ABOUT THIS TASK:
After finding the line with "transport requests are" in the data below, set down exactly each line through the one with "LegalShape w) ∧", inclusive, and stop there.
··· RECORD EXTRACTS ···
-- ==== Sys2Proof/Certificates/Slice0/Obligations.lean ====
section
/-! DEFINITION. The statements for the provers.  `Claims` holds the words they are written in: the closed
forms and tables of spec/, written apart from the definitions the meanings use. -/

namespace Sys2Proof.Claims

open Sys2Proof Sys2Proof.Machine

/-- The byte of `BUF` at an index, of the instance the model is of. -/
def byteAt (s : State) (a : Nat) : Byte := Memory.get Config.params s.buf a

/-- The logical coordinates a pixel write accepts (41_pixel_address.md R132). -/
def Inside (p : Params) (x y : Int) : Prop := 0 ≤ x ∧ x < p.W ∧ 0 ≤ y ∧ y < p.H

/-- Column and row of the buffer in closed form (41_pixel_address.md R139). -/
def column (p : Params) : Rot → Int → Int → Int
  | .r0, x, _ => p.W - 1 - x
  | .r1, _, y => y
  | .r2, x, _ => x
  | .r3, _, y => p.W - 1 - y

def row (p : Params) : Rot → Int → Int → Int
  | .r0, _, y => y
  | .r1, x, _ => x
  | .r2, _, y => p.H - 1 - y
  | .r3, x, _ => p.H - 1 - x

/-- `Rotate` in closed form (41_pixel_address.md R139). -/
def rotated (p : Params) : Rot → Int → Int → Int × Int
  | .r0, x, y => (x, y)
  | .r1, x, y => (p.W - 1 - y, x)
  | .r2, x, y => (p.W - 1 - x, p.H - 1 - y)
  | .r3, x, y => (y, p.H - 1 - x)

/-- When the transform stays in the buffer, for coordinates inside (41_pixel_address.md R139). -/
def Fits (p : Params) (r : Rot) (x y : Int) : Prop :=
  r = .r0 ∨ r = .r2 ∨ (y < p.W ∧ x < p.H)

/-- The commands that check INITD: every one but INIT (60_exceptions.md R203). -/
def guarded : Instr → Bool
  | .init _ => false
  | .setrot _ => true
  | .setpix _ _ _ => true
  | .getpix _ _ => true
  | .clear => true
  | .refresh => true
  | .invpulse => true
  | .sendmsb _ => false
  | .sendlsb _ => false

/-- The formats of 30_encoding.md R81 to R84, each with its opcodes (R85) and its reserved bits 0. -/
def LegalShape (w : CmdWord) : Prop :=
  ((w.op = 1#8 ∨ w.op = 2#8) ∧ w.z = 0#6 ∧ w.x = 0#16 ∧ w.y = 0#16 ∧ w.color = 0#16) ∨
  (w.op = 3#8 ∧ w.z = 0#6 ∧ w.rot = 0#2) ∨
  (w.op = 4#8 ∧ w.z = 0#6 ∧ w.rot = 0#2 ∧ w.color = 0#16) ∨
  ((w.op = 5#8 ∨ w.op = 6#8 ∨ w.op = 7#8) ∧ w.extractLsb' 0 56 = 0#56)

/-- `B = 2 + H*(2 + W/8)`, the bytes of a refresh frame (42_refresh_sequencer.md R169). -/
def frameLength (p : Params) : Nat := 2 + p.H * (2 + p.W / 8)

/-- The row of 42_refresh_sequencer.md R169 for a host command: bytes sent, `Set`, `Wait` and `Cfg`
events. -/
def countRow (p : Params) : Instr → Nat × Nat × Nat × Nat
  | .init _ => (0, 4, 0, 4)
  | .clear => (2, 52, 3, 0)
  | .refresh => (frameLength p, 25 * frameLength p + 2, 3, 0)
  | .invpulse => (0, 2, 1, 0)
  | _ => (0, 0, 0, 0)

/-- A host command: not a transport request. -/
def hostCommand : Instr → Bool
  | .sendmsb _ => false
  | .sendlsb _ => false
  | _ => true

/-- An event that may stand inside a chip-select frame (42_refresh_sequencer.md R165). -/
def insideFrame : Event → Bool
  | .set .clk _ => true
  | .set .data _ => true
  | .wait _ => true
  | _ => false

end Sys2Proof.Claims

open Sys2Proof Sys2Proof.Machine Sys2Proof.Claims

/-! ## Encoding -/

/-- Decoding the encoding of a well-formed operation gives it back, every operand at every value. -/
def Obligations.DecodeEncodeRoundTrip : Prop :=
  ∀ i : Instr, i.wf = true → decodeRequest (encode i) = .instr i

/-- A legal command word is the encoding of what it decodes to, which is well-formed, and all 512
transport requests are legal and are the encoding of what they decode to. -/
def Obligations.EncodeDecodeRoundTrip : Prop :=
  (∀ (w : CmdWord) (i : Instr), decode w = .instr i → i.wf = true ∧ encode i = .command w) ∧
  ∀ t : TqWord, (decodeTq t).wf = true ∧ encode (decodeTq t) = .transport t

/-- 30_encoding.md R87, R206: which words are illegal, said in two ways, and what an illegal word does:
it sets `FAULT[0]` and nothing else, whatever `INITD` is. -/
def Obligations.IllegalWordsFaultAndDoNothingElse : Prop :=
  (∀ w : CmdWord, (∃ e, decode w = .illegal e) ↔ ¬ LegalShape w) ∧
  (∀ w : CmdWord, (∃ e, decode w = .illegal e) ↔ ∀ r ∈ commandTable, r.selects w = false) ∧
  ∀ (s : State) (w : CmdWord) (ws : List CmdWord), s.ready = true → s.cmds = w :: ws →
    ¬ LegalShape w → step s = .next { s with cmds := ws, fault := s.fault ||| 0b0001#4 }

/-- No two rows of the match/mask table match the same word (30_encoding.md R85). -/
def Obligations.TableRowsExclusive : Prop :=
  ∀ (w : CmdWord) (j k : Nat) (r q : TableRow), commandTable[j]? = some r →
    commandTable[k]? = some q → r.selects w = true → q.selects w = true → j = k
···
ANSWER TO THIS EXERCISE:
transport requests are legal and are the encoding of what they decode to. -/
def Obligations.EncodeDecodeRoundTrip : Prop :=
  (∀ (w : CmdWord) (i : Instr), decode w = .instr i → i.wf = true ∧ encode i = .command w) ∧
  ∀ t : TqWord, (decodeTq t).wf = true ∧ encode (decodeTq t) = .transport t

/-- 30_encoding.md R87, R206: which words are illegal, said in two ways, and what an illegal word does:
it sets `FAULT[0]` and nothing else, whatever `INITD` is. -/
def Obligations.IllegalWordsFaultAndDoNothingElse : Prop :=
  (∀ w : CmdWord, (∃ e, decode w = .illegal e) ↔ ¬ LegalShape w) ∧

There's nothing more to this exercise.